Welcome to 2025, the year where AI really does its best to embed itself in our lives, for which you can read: get under our skin and up our noses.
Meta – the owners of Facebook / Insta etc – already came out of the blocks with the launch of a bunch of AI profiles just over a year ago, and most appear to be now dormant… but, oddly, there’s been a rush of interest in them, suggesting perhaps that they might be pushing them again. There’s ‘Liv’ for example:
There’s been quite a lot of responses in the vein of ‘WHY ARE YOU DOING THIS WHEN SOCIAL MEDIA IS SO TERRIBLE AND SO FILLED WITH SPAM BOTS?’
Meta’s answer – which comes from a very recent FT article, which is why the issue is still current:
“We expect these AIs to actually, over time, exist on our platforms, kind of in the same way that accounts do… They’ll have bios and profile pictures and be able to generate and share content powered by AI on the platform . . . that’s where we see all of this going.”
Connor Hayes, VP of product for generative AI at Meta / In the FT here
What those who’ve had them come up in their timelines are reporting is that you don’t have the option to block them, which people are finding very bloody annoying indeed. Moreover, people (because… people…) are starting to troll them:
There appears to be no irony in a GenAI bot calling itself a ‘truth teller’… and some digging by those who’ve interacted with ‘Liv’ has uncovered some worrying elements of the character’s DNA – ie, that the prompts used were somewhat ‘off’:
Which gets us back to ‘why’? Did anyone ask for this? Is this the internet we wanted? My sense is…. no, it is not!
For Meta, though development has been sporadic, their recent press on it seems to suggest a punt that these agents will be able to help ‘real’ users in some way, and will help drive engagement. But that seems like a very weird thing for a social network to have to do: to create fake social agents in order to sustain users’ engagement in the network. If engagement is getting hit… surely that’s a signal that something is off in the social dimension of this network, rather than it being that people don’t have enough AI bots to chat to.
My sense is that social media is suffering engagement because it’s become so full of dross… and that these new AI agents really will not help. We know already that GenAI content has major troubles with reliability and hallucination, and it’s highly likely that these tools will struggle to for accuracy… or be deliberately abused to generate biased / fake content and/or disinformation. All of this erodes trust.
I talk about this prospect in God-Like:
The Cambridge Analytica scandal of 2018 showed that unregulated algorithms controlled by political actors and allowed to infect social media sites could sway a referendum, the results of which people are only just waking from as if from some kind of hypnosis.

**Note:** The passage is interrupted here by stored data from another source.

/-- The task-local object number that the issuing field reaches (R24), 0 where it has no task. -/
def State.ownObj (s : State) (f : Nat) : Nat :=
  match s.taskAt f with
  | some t => localObj + t.fields.idxOf f
  | none => 0

/-- The party id of a strand (R254). -/
def strandParty (pkg f i : Nat) : Nat := 2 ^ 15 + pkg * 2 ^ 10 + f * 2 ^ 3 + i
/-- The party id of a region (R254). -/
def regionParty (pkg f i : Nat) : Nat := pkg * 2 ^ 9 + f * 2 ^ 2 + i
/-- The party id of the host complex. -/
def hostParty : Nat := 0x7FFF
def State.pkg (s : State) : Nat := s.host.pkgid.toNat
/-- The party of the strand whose turn it is. -/
def State.myParty (s : State) : Nat := strandParty s.pkg s.me.fld s.me.slot

/-! ### The registers of the strand whose turn it is (R14) -/

/-- A scalar register; s0 reads as zero. -/
def State.sreg (s : State) (r : RegF) : W64 := if r = 0 then 0 else s.me.regs[r.toNat]
/-- A predicate; p0 reads as true. -/
def State.pred (s : State) (p : PredF) : Bool := if p = 0 then true else s.me.preds[p.toNat]
/-- A capability register; c0 reads as null. -/
def State.creg (s : State) (c : CapF) : Cap := if c = 0 then Cap.null else s.me.caps[c.toNat]
/-- A scalar register of a five-bit capability field (R36). -/
def State.creg5 (s : State) (r : RegF) : Cap := s.creg (r.extractLsb' 0 4)

/-- Writes a scalar register. A write to s0 is discarded, and a load still in flight to the register is too (R14, R16). -/
def State.setSreg (s : State) (r : RegF) (v : W64) : State :=
  if r = 0 then s
  else { s with me := { s.me with regs := s.me.regs.set r.toNat v
                                  dests := s.me.dests.filter fun d => d.2 ≠ Dst.reg r } }
/-- Writes a predicate; a write to p0 is discarded. -/
def State.setPred (s : State) (p : PredF) (v : Bool) : State :=
  if p = 0 then s else { s with me := { s.me with preds := s.me.preds.set p.toNat v } }
/-- Writes a capability register; a write to c0 is discarded. -/
def State.setCreg (s : State) (c : CapF) (v : Cap) : State :=
  if c = 0 then s
  else { s with me := { s.me with caps := s.me.caps.set c.toNat v
                                  dests := s.me.dests.filter fun d => d.2 ≠ Dst.cap c } }

/-- The offset of the current instruction (R14). -/
def State.pc (s : State) : Nat := s.me.pcc.cur
/-- pcc moved on past an instruction of n bytes; the exemption of R425 has been used. The cursor has 48 bits: past offset
2^48 − 4 it is 0 (log 83). -/
def State.advance (s : State) (n : Nat) : State :=
  { s with me := { s.me with pcc := s.me.pcc.setCur (s.pc + n), unwatched := false } }
/-- pcc set by a taken branch. -/
def State.jump (s : State) (c : Cap) : State := { s with me := { s.me with pcc := c, unwatched := false } }

/-! ### Records of the fault queue (R402 to R404) -/

/-- The location word of a strand (R404). -/
def locStrand (pkg f i : Nat) : W64 := BitVec.ofNat 64 (3 + pkg * 2 ^ 3 + f * 2 ^ 8 + i * 2 ^ 15)
/-- The location word of a site. -/
def locSite (pkg f site cslot : Nat) : W64 := BitVec.ofNat 64 (pkg * 2 ^ 3 + f * 2 ^ 8 + site * 2 ^ 15 + cslot * 2 ^ 23)
def locPort (pkg mount : Nat) : W64 := BitVec.ofNat 64 (1 + pkg * 2 ^ 3 + mount * 2 ^ 8)
def locArray (pkg f arr : Nat) : W64 := BitVec.ofNat 64 (2 + pkg * 2 ^ 3 + f * 2 ^ 8 + arr * 2 ^ 15)
def locEngine (pkg id : Nat) : W64 := BitVec.ofNat 64 (4 + pkg * 2 ^ 3 + id % 2 ^ 24 * 2 ^ 32)

/-- A record with nothing but its kind and context. -/
def Record.blank (ctx kind : Nat) : Record :=
  { ctx := ctx, kind := kind, cause := 0, sub := 0, why := 0, party := 0, tno := 0, loc := 5, obj := 0, off := 0
    cnt := 0, det := 0 }
/-- The record goes to its context's fault queue when a unit posts it (R401). -/
def State.post (s : State) (r : Record) : State := { s with posts := s.posts ++ [r] }
/-- A record of a kind and location waits to be posted: its unit stays stalled as long (R401). -/
def State.unposted (s : State) (kind : Nat) (loc : W64) : Bool := s.posts.any fun r => r.kind = kind && r.loc = loc

/-! ### Traps (R27, R29) -/

/-- The Finder of a strand ends (R154). -/
def State.endFinder (s : State) (f i : Nat) : State :=
  { s with others := s.others.filter fun t => !(t.finder && t.fld = f && t.slot = i) }

/-- ECAP passes the fetch checks of R24 for a strand on field f. -/
def State.entryOk (s : State) (f : Nat) (c : Cap) : Bool := (checkCap (s.ownObj f) c pX c.cur 4).isNone

/-- The masks of a vector atomic that a trap interrupts are in its register (R290, R292). -/
def Strand.maskOut (t : Strand) : Strand :=
  match t.vmask with
  | some (d, m) => { t with vmask := none, regs := if d = 0 then t.regs else t.regs.set d.toNat (BitVec.ofNat 64 m) }
  | none => t

/-- What a trap does to the strand's own registers (R27). -/
def Strand.trapped (t : Strand) (k : TrapInfo) (ecapOk : Bool) : Strand :=
  let t := t.maskOut
  let t := { t with epc := t.pcc, code := BitVec.ofNat 8 k.code, sub := BitVec.ofNat 8 k.sub
                    fobj := k.fobj, faddr := k.faddr, trap := none, waiting := false, timedOut := false, bound := none
                    unwatched := false }
  if t.mode || !ecapOk then { t with dflt := true, stat := .stopped }
  else { t with pmode := t.mode, mode := true, pcc := t.ecap }

/-- Taking a trap (R27): the one operation that every precise cause goes through. A double fault stops the strand and
posts its record (R403 kind 1). -/
def State.takeTrap (s : State) (k : TrapInfo) : State :=
  let ok := s.entryOk s.me.fld s.me.ecap
  let s' := { s with me := s.me.trapped k ok }
  let s' := s'.endFinder s.me.fld s.me.slot
  if s'.me.stat = .stopped then
    s'.post { Record.blank s.me.ctx 1 with
      cause := k.code, sub := k.sub, party := s.myParty, tno := s.me.task, loc := locStrand s.pkg s.me.fld s.me.slot
      obj := k.fobj.toNat % 2 ^ 32, off := k.faddr.toNat % 2 ^ 48 }
  else s'

/-- A strand's slot is free; what its registers hold stays there (R126, R228). -/
def State.leave (s : State) (t : Strand) : State :=
  if t.finder || t.stat = .free then s
  else { s with left := { t with stat := .free, binds := [] } :: s.left.filter fun u => !(u.fld = t.fld && u.slot = t.slot) }

/-- Ends the Finder whose turn it is (R154). -/
def State.freeMe (s : State) : State := { s with me := Strand.empty }

/-- One more Finder instruction issued on the field, in its saturating counter (R154). -/
def State.finderCount (s : State) : State :=
  let f := s.fieldOf s.me.fld
  s.setField { f with finIssued := if f.finIssued = BitVec.allOnes 32 then f.finIssued else f.finIssued + 1 }

/-- A cause raised at the current instruction (R27): taken at once when no load is outstanding, held until then
otherwise. A Finder raises no fault: the instruction counts as issued, and it ends (R154). -/
def State.raise (s : State) (k : TrapInfo) : Out :=
  if s.me.finder then .next s.finderCount.freeMe
  else if s.me.ldc = 0 then .next (s.takeTrap k)
  else .next { s with me := { s.me with trap := some k } }

/-- Returning from a trap (R29, R425). -/
def State.eret (s : State) : State :=
  { s with me := { s.me with pcc := s.me.epc, mode := s.me.pmode, unwatched := s.me.code = 0x14 } }

/-! ### Class counters (R15) -/

/-- The four classes. -/
inductive Cls where
  | ld | st | xp | tl
  deriving DecidableEq, Repr

def Strand.count (t : Strand) : Cls → Nat
  | .ld => t.ldc
  | .st => t.stc
  | .xp => t.xpc
  | .tl => t.tlc
def Strand.setCount (t : Strand) (c : Cls) (n : Nat) : Strand :=
  match c with
  | .ld => { t with ldc := n }
  | .st => { t with stc := n }
  | .xp => { t with xpc := n }
  | .tl => { t with tlc := n }
/-- A request of the class leaves: the counter is below 63 (R15). -/
def Strand.up (t : Strand) (c : Cls) : Strand := t.setCount c (t.count c + 1)
/-- A request of the class has completed. -/
def Strand.down (t : Strand) (c : Cls) : Strand := t.setCount c (t.count c - 1)
/-- One more request of the class would take the counter past 63. -/
def Strand.full (t : Strand) (c : Cls) : Bool := t.count c ≥ 63
def State.up (s : State) (c : Cls) : State := { s with me := s.me.up c }

end Sys2Proof.Machine
end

Yet this is only AI curating content that people have produced, and selecting that which generates the hysterical response. Harari is anxious about a future where AI has been given language because it will then be able to create content that algorithms already know we will be vulnerable to.

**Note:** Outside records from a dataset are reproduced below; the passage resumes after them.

/-! ### The constructors -/

def execOadd (fld site : Nat) (s : State) : Out := stepOf s (fireOadd fld site s)
def execOsub (fld site : Nat) (s : State) : Out := stepOf s (fireOsub fld site s)
def execOmul (fld site : Nat) (s : State) : Out := stepOf s (fireOmul fld site s)
def execOdiv (fld site : Nat) (s : State) : Out := stepOf s (fireOdiv fld site s)
def execOsqrt (fld site : Nat) (s : State) : Out := stepOf s (fireOsqrt fld site s)
def execOexp2 (fld site : Nat) (s : State) : Out := stepOf s (fireOexp2 fld site s)
def execOlog2 (fld site : Nat) (s : State) : Out := stepOf s (fireOlog2 fld site s)
def execOneg (fld site : Nat) (s : State) : Out := stepOf s (fireOneg fld site s)
def execOabs (fld site : Nat) (s : State) : Out := stepOf s (fireOabs fld site s)
def execOscl (fld site : Nat) (s : State) : Out := stepOf s (fireOscl fld site s)
def execOmax (fld site : Nat) (s : State) : Out := stepOf s (fireOmax fld site s)
def execOmin (fld site : Nat) (s : State) : Out := stepOf s (fireOmin fld site s)
def execOcmp (fld site : Nat) (s : State) : Out := stepOf s (fireOcmp fld site s)
def execOsgn (fld site : Nat) (s : State) : Out := stepOf s (fireOsgn fld site s)
def execOsel (fld site : Nat) (s : State) : Out := stepOf s (fireOsel fld site s)
def execOconst (fld site : Nat) (s : State) : Out := stepOf s (fireOconst fld site s)
def execSplit (fld site : Nat) (s : State) : Out := stepOf s (fireSplit fld site s)
def execSettle (fld site : Nat) (s : State) : Out := stepOf s (fireSettle fld site s)
def execRacc (fld site : Nat) (s : State) : Out := stepOf s (fireRacc fld site s)
def execRsum (fld site : Nat) (s : State) : Out := stepOf s (fireRsum fld site s)
def execRmax (fld site : Nat) (s : State) : Out := stepOf s (fireRmax fld site s)
def execThresh (fld site : Nat) (s : State) : Out := stepOf s (fireThresh fld site s)
def execConf (fld site : Nat) (s : State) : Out := stepOf s (fireConf fld site s)
def execOfan (fld site : Nat) (s : State) : Out := stepOf s (fireOfan fld site s)

/-- TILE_SWAP (R150): a swap token at input 0, or one that `stswap` placed there. -/
def fireTileSwap (fld site : Nat) (s : State) : Option State :=
  (s.fxAt fld site false (·.isC)).bind fun x =>
    if x.e.stall.isSome || x.sl.dead || !x.e.outq.isEmpty then none else x.control
def execTileSwap (fld site : Nat) (s : State) : Out := stepOf s (fireTileSwap fld site s)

God-Like, chapter 6. Buy a copy here.
There is only one financial model for Meta: ads. So behind the AI bots will be some means of tracking our engagement even more comprehensively, and directing even more laser-focused ads at us.
So… a very odd start to the year with news of these AI agents creeping up – even if they aren’t explicitly new. And I just don’t see this being a ‘good’ year for this kind of AI adoption. I think it’s going to annoy the hell out of a lot of people, and that – right now – is a pretty big concern.